TASK DIRECTIONS: Reproduce the first line of the entries that follow and each later line, word for word, ending with the one containing "else if i - 4 <".

DATA UNDER STUDY:
━━━
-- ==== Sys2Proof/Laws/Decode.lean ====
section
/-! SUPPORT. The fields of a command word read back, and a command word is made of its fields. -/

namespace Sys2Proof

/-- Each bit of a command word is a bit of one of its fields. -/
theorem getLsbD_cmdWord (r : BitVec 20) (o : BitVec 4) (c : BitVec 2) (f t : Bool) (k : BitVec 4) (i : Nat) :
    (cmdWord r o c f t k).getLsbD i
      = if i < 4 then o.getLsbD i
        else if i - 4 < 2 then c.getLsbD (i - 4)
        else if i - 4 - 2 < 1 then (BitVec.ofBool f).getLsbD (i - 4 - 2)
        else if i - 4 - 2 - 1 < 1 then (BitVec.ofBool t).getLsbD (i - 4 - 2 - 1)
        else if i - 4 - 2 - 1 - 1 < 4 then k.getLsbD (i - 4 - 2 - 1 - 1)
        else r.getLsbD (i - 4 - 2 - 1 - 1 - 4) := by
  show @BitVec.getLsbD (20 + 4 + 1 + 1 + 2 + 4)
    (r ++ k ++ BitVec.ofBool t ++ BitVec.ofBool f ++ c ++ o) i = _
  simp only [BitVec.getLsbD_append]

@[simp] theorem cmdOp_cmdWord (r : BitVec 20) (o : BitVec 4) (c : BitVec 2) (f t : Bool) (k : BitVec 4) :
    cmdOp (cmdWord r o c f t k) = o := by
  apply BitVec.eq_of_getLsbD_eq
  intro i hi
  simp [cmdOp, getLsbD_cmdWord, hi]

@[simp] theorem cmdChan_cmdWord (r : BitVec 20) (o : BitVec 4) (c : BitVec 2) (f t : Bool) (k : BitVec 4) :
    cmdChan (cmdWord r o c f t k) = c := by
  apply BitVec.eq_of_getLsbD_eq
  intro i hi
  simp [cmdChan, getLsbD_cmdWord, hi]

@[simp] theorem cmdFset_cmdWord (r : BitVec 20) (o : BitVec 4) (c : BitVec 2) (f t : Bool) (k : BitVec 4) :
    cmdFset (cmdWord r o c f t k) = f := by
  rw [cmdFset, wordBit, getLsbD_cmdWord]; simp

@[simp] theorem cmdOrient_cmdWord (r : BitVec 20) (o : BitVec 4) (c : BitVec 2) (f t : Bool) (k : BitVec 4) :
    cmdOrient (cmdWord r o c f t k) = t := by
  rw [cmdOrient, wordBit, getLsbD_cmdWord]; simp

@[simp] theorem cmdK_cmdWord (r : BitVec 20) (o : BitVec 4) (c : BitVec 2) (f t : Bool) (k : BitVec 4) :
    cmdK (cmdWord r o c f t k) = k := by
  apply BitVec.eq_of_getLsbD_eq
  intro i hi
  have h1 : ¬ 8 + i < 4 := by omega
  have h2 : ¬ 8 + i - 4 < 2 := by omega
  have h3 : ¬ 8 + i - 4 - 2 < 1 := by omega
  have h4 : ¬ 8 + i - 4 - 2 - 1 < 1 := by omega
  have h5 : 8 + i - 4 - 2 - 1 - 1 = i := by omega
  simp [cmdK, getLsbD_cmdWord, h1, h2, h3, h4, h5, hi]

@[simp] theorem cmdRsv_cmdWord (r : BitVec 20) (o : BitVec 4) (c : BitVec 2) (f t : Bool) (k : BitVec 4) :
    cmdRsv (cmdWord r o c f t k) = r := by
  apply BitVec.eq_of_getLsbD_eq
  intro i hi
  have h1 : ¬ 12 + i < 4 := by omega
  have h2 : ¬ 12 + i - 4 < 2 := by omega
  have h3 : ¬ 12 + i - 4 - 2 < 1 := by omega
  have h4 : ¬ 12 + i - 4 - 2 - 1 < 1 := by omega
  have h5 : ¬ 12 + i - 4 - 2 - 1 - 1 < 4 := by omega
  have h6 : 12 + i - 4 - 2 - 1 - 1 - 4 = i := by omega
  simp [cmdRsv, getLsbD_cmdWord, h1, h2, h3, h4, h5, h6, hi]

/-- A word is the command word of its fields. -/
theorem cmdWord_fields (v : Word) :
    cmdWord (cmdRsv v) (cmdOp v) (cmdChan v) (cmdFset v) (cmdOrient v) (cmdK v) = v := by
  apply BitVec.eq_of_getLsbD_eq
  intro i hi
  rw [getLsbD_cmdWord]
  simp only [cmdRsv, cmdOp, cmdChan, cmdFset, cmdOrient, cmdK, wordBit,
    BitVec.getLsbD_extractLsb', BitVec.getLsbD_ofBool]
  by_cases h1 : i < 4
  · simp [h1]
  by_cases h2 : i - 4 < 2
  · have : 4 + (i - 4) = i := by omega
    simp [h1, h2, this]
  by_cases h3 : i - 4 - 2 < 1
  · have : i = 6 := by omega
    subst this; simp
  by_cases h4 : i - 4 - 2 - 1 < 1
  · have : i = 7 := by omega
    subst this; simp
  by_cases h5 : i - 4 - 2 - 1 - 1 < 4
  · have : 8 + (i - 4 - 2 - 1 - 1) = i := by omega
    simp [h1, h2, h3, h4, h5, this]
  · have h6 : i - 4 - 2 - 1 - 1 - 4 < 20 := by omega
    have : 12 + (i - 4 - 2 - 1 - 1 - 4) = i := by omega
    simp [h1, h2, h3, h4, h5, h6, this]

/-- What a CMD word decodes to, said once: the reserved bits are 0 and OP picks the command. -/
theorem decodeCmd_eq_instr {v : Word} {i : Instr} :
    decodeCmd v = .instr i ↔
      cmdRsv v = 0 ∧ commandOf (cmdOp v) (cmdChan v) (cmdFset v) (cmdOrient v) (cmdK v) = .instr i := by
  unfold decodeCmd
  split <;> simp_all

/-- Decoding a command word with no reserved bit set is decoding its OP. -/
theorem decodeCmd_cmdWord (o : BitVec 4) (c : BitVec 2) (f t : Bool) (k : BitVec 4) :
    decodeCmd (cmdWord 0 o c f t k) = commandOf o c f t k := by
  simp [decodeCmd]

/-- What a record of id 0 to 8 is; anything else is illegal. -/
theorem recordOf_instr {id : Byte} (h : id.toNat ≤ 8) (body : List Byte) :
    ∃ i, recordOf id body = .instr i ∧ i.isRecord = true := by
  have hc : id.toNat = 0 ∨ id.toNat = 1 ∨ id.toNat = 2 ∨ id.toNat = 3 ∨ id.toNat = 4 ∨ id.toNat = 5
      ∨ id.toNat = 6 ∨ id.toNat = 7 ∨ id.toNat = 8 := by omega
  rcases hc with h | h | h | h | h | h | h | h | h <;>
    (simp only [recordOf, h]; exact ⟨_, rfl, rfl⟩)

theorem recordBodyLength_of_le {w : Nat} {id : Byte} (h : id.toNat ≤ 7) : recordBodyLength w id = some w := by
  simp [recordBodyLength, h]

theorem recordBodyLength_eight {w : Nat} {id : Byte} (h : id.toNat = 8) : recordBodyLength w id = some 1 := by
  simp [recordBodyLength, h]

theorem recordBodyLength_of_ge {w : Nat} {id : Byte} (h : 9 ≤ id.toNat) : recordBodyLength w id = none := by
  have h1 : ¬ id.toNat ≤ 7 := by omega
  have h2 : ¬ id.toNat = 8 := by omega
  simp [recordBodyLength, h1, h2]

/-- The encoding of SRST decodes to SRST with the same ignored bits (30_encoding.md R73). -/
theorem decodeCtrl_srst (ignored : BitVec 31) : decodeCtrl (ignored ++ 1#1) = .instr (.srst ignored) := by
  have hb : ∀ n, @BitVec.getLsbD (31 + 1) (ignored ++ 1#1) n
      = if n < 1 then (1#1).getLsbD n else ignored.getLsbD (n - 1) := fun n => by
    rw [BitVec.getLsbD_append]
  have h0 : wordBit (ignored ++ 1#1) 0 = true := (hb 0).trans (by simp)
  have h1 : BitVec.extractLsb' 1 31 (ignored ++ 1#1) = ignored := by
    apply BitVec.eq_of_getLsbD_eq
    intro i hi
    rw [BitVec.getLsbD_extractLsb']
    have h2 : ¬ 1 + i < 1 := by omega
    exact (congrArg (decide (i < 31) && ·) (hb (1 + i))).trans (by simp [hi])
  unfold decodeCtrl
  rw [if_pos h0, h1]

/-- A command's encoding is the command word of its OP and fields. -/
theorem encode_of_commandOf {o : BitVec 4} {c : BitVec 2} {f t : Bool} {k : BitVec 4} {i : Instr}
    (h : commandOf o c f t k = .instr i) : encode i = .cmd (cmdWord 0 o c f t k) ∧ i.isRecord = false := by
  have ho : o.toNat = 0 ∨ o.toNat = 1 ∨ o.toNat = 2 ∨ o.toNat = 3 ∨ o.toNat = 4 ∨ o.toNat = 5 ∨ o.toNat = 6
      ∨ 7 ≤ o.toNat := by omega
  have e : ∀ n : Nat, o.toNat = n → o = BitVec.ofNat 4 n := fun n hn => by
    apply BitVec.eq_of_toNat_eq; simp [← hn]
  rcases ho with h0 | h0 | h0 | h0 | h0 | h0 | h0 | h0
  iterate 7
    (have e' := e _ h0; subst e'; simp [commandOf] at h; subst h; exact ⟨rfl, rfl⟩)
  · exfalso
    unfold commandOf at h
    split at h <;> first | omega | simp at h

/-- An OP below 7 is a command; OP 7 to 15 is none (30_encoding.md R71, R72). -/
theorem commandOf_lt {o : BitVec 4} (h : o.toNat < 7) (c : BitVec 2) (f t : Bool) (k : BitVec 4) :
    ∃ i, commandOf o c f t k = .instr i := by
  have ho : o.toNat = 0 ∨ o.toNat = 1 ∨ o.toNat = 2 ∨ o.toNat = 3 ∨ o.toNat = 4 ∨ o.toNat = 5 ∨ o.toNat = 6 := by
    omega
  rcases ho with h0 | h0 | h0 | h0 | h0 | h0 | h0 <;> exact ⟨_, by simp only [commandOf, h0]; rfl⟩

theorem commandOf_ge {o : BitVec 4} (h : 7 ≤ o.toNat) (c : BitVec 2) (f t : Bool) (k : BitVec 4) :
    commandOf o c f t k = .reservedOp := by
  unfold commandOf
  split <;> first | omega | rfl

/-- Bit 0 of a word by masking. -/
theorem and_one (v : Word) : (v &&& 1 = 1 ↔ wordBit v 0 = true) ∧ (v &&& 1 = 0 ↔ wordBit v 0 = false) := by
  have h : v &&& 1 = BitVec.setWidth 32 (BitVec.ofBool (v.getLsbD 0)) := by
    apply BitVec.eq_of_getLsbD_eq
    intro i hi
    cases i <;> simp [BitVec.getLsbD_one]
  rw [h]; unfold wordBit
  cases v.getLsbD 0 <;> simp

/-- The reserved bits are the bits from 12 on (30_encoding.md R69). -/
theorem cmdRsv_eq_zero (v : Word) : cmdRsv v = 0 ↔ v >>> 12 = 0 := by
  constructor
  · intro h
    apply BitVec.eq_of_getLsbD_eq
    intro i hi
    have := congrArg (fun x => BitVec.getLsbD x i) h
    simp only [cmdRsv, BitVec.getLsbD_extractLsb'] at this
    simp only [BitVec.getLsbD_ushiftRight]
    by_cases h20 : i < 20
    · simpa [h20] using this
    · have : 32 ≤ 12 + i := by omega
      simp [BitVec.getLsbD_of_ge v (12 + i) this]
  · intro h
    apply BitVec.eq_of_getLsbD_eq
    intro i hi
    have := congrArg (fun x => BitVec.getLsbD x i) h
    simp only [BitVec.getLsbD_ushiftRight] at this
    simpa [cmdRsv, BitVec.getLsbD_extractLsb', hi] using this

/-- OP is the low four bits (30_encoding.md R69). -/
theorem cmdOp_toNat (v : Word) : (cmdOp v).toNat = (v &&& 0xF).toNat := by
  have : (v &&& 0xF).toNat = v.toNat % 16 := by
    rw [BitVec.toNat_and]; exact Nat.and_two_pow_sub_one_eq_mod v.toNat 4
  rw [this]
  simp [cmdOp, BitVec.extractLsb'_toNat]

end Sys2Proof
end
━━━
YOUR RESPONSE:
-- ==== Sys2Proof/Laws/Decode.lean ====
section
/-! SUPPORT. The fields of a command word read back, and a command word is made of its fields. -/

namespace Sys2Proof

/-- Each bit of a command word is a bit of one of its fields. -/
theorem getLsbD_cmdWord (r : BitVec 20) (o : BitVec 4) (c : BitVec 2) (f t : Bool) (k : BitVec 4) (i : Nat) :
    (cmdWord r o c f t k).getLsbD i
      = if i < 4 then o.getLsbD i
        else if i - 4 < 2 then c.getLsbD (i - 4)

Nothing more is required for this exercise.